● Assignment
In the entries below, find the line with "R86, R186). -/" and the line with "let place := (d.st". Reproduce those two lines and every line between them exactly, and nothing more.

● Exercise data
/-- Delivery of a user-level interrupt (R186); one that meets SYS.WAITI completes it (R306). -/
def State.deliver (s : State) (k : Nat) (g : Group) : State :=
  let s := s.landAll k
  match s.drill? k with
  | none => s
  | some d =>
    let waiti : Option (BitVec 4) := match d.longWait with | some (.sysWaiti _ c) => some c.tk1 | _ => none
    let word := BitVec.ofNat 32 (d.uiPend + d.uiPi.toNat * 256 + d.uiPo.toNat * 512)
    let s := s.setDrill k { d.swapBanks.putS 0 word with
      uiepc := if waiti.isSome then d.pc + 8 else d.pc
      maskStack := d.cm :: d.maskStack, cm := presentLanes g.g d.idx, uiPend := 0, uiPi := false, uiPo := false, uiAct := true
      pc := d.uivec, swathPc := d.uivec, idxInSwath := 0, swath := d.swath + 1, latches := []
      landUi := d.needLand, needLand := none, resumed := false
      st := .ready, stall := none, longWait := none, metWait := false, mbar := none, fetch := [], fetchWant := [d.uivec.toNat / 128] }
    s.complete k 0 (waiti.getD 0)
/-- USER_INTERRUPT_DELIVERY (R85, R86, R186). -/
def execUserInterruptDelivery (k : Nat) (s : State) : Host.Outcome State Fault Refusal :=
  match s.drill? k with
  | none => .next s
  | some d => match s.group? d.gid with
    | none => .next s
    | some g =>
      let place := (d.st = .waiting || (d.st = .ready && d.idxInSwath = 0)) && !d.skipTk0 && !s.metNow k d
      if s.held || !place || !d.landed || !d.uiDue || d.errorDue || s.overrunDue d || s.preemptDue d then .next s
      else .next (s.deliver k g)

/-- The buffer takes a line; it holds the two requested last (R399). -/
def Drill.hold (d : Drill) (f : FetchLine) : Drill :=
  let l := d.fetch.filter (·.line ≠ f.line) ++ [f]
  { d with fetch := l.drop (l.length - 2) }
/-- A buffer's request for a physical line (R123). -/
def State.askLine (s : State) (k line pline : Nat) : State :=
  let c := drillCore k
  let hit := tblGet? (s.core c).icache pline
  (s.requestLine c pline).modDrill k fun d => d.hold { line := line, data := hit, pline := some pline }
/-- FETCH_BUFFER_REQUEST (R123, R124): a request that fails leaves its place empty. -/
def execFetchBufferRequest (k : Nat) (s : State) : Host.Outcome State Fault Refusal :=
  match s.drill? k with
  | none => .next s
  | some d => match d.fetchWant with
    | [] => .next s
    | line :: rest =>
      let s := s.setDrill k { d with fetchWant := rest }
      let lost (s : State) : State := s.modDrill k fun d => d.hold { line := line, data := none, pline := none }
      match s.group? d.gid with
      | none => .next s
      | some g => match s.ctx? g.ctx with
        | none => .next s
        | some c => match s.translate (drillChip k) c (BitVec.ofNat 64 (128 * line)) { x := true } with
          | .error e => .next (if e.cause = 0 then s.setDrill k d else lost s)
          | .ok (pa, s) => if s.fetchable g.ctx pa then .next (s.askLine k line (pa / 128)) else .next (lost s)
/-- A line arrives at a drill's buffer. -/
def Drill.arrive (d : Drill) (pline : Nat) (data : Line) (poisoned : Bool) : Drill :=
  { d with fetch := d.fetch.map fun f =>
      if f.pline = some pline && f.data.isNone && !f.poisoned then
        (if poisoned then { f with poisoned := true } else { f with data := some data }) else f }
/-- ICACHE_FILL_DONE (R123): the line comes from the L2, or from a device; a poisoned one is not kept. -/
def execIcacheFillDone (die core line : Nat) (s : State) : Host.Outcome State Fault Refusal :=
  let c := coreKey die core
  let x := s.core c
  let pa := 128 * line
  if !x.ifills.contains line || s.gateAt (coreChip c) false pa = .hold then .next s
  else
    let bad := s.poisoned pa
    let cached := classOf pa = .cacheable
    let data : Line := if cached then s.lineAt line else ofBytes 1024 (s.deviceBytes pa 128)
    let s := if cached && !bad then s.shareLine (coreChip c) line else { s with tick := s.tick + 1 }
    let x := { x with ifills := x.ifills.filter (· ≠ line), icache := if bad then x.icache else icacheFill x.icache line data }
    .next { s.setCore c x with
      drills := tblMap s.drills fun k (d : Drill) => if drillCore k = c then d.arrive line data bad else d }
/-- The instruction that is next to issue has no line and none is on its way (R124). -/
def Drill.lineMissing (d : Drill) : Bool :=
  let l := d.pc.toNat / 128
  !d.fetchWant.contains l && (match d.fetch.find? (·.line = l) with
    | some f => f.data.isNone && (f.pline.isNone || f.poisoned)
    | none => true)
/-- The drill stands where FETCH_FAULT can be raised (R124, R401). -/
def State.fetching (s : State) (d : Drill) : Bool :=
  !s.held && (d.st = .issuing || (d.st = .stalled && d.stall = some .fetch) ||
    (d.st = .ready && d.landed && d.drained && (d.mid || !s.eventDue d)))
/-- FETCH_FAULT (R124, R135, R400): the line is requested afresh, and the fault is raised where that fails. -/
def execFetchFault (k : Nat) (s : State) : Host.Outcome State Fault Refusal :=
  match s.drill? k with
  | none => .next s
  | some d =>
    let up (s : State) (t : TrapReq) : State :=
      if d.st = .ready then s.takeTrap k { t with tkd := d.skipTk0 } true false d.idxInSwath else s.raise k { t with tkd := d.skipTk0 }
    if !s.fetching d || !d.lineMissing then .next s
    else if d.fetch.any fun f => f.line = d.pc.toNat / 128 && f.poisoned then
      .next (up (s.setDrill k { d with fetch := d.fetch.filter (·.line ≠ d.pc.toNat / 128) }) { code := 0x15, tval := d.pc })
    else match s.group? d.gid with
    | none => .next s
    | some g => match s.ctx? g.ctx with
      | none => .next s
      | some c => match s.translate (drillChip k) c d.pc { x := true } with
        | .error e => .next (if e.cause = 0 then s else up s { code := 0x11, tval := d.pc, faults := [(d.pc, e.cause, e.level, e.pin, 4)] })
        | .ok (pa, s) =>
          if !s.backed pa then .next (up s { code := 0x12, tval := d.pc })
          else if !s.grantOk g.ctx pa then .next (up s { code := 0x14, tval := d.pc })
          else .next (s.askLine k (d.pc.toNat / 128) (pa / 128))

end Sys2Proof.Machine
end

● Solution to the problem
/-- USER_INTERRUPT_DELIVERY (R85, R86, R186). -/
def execUserInterruptDelivery (k : Nat) (s : State) : Host.Outcome State Fault Refusal :=
  match s.drill? k with
  | none => .next s
  | some d => match s.group? d.gid with
    | none => .next s
    | some g =>
      let place := (d.st = .waiting || (d.st = .ready && d.idxInSwath = 0)) && !d.skipTk0 && !s.metNow k d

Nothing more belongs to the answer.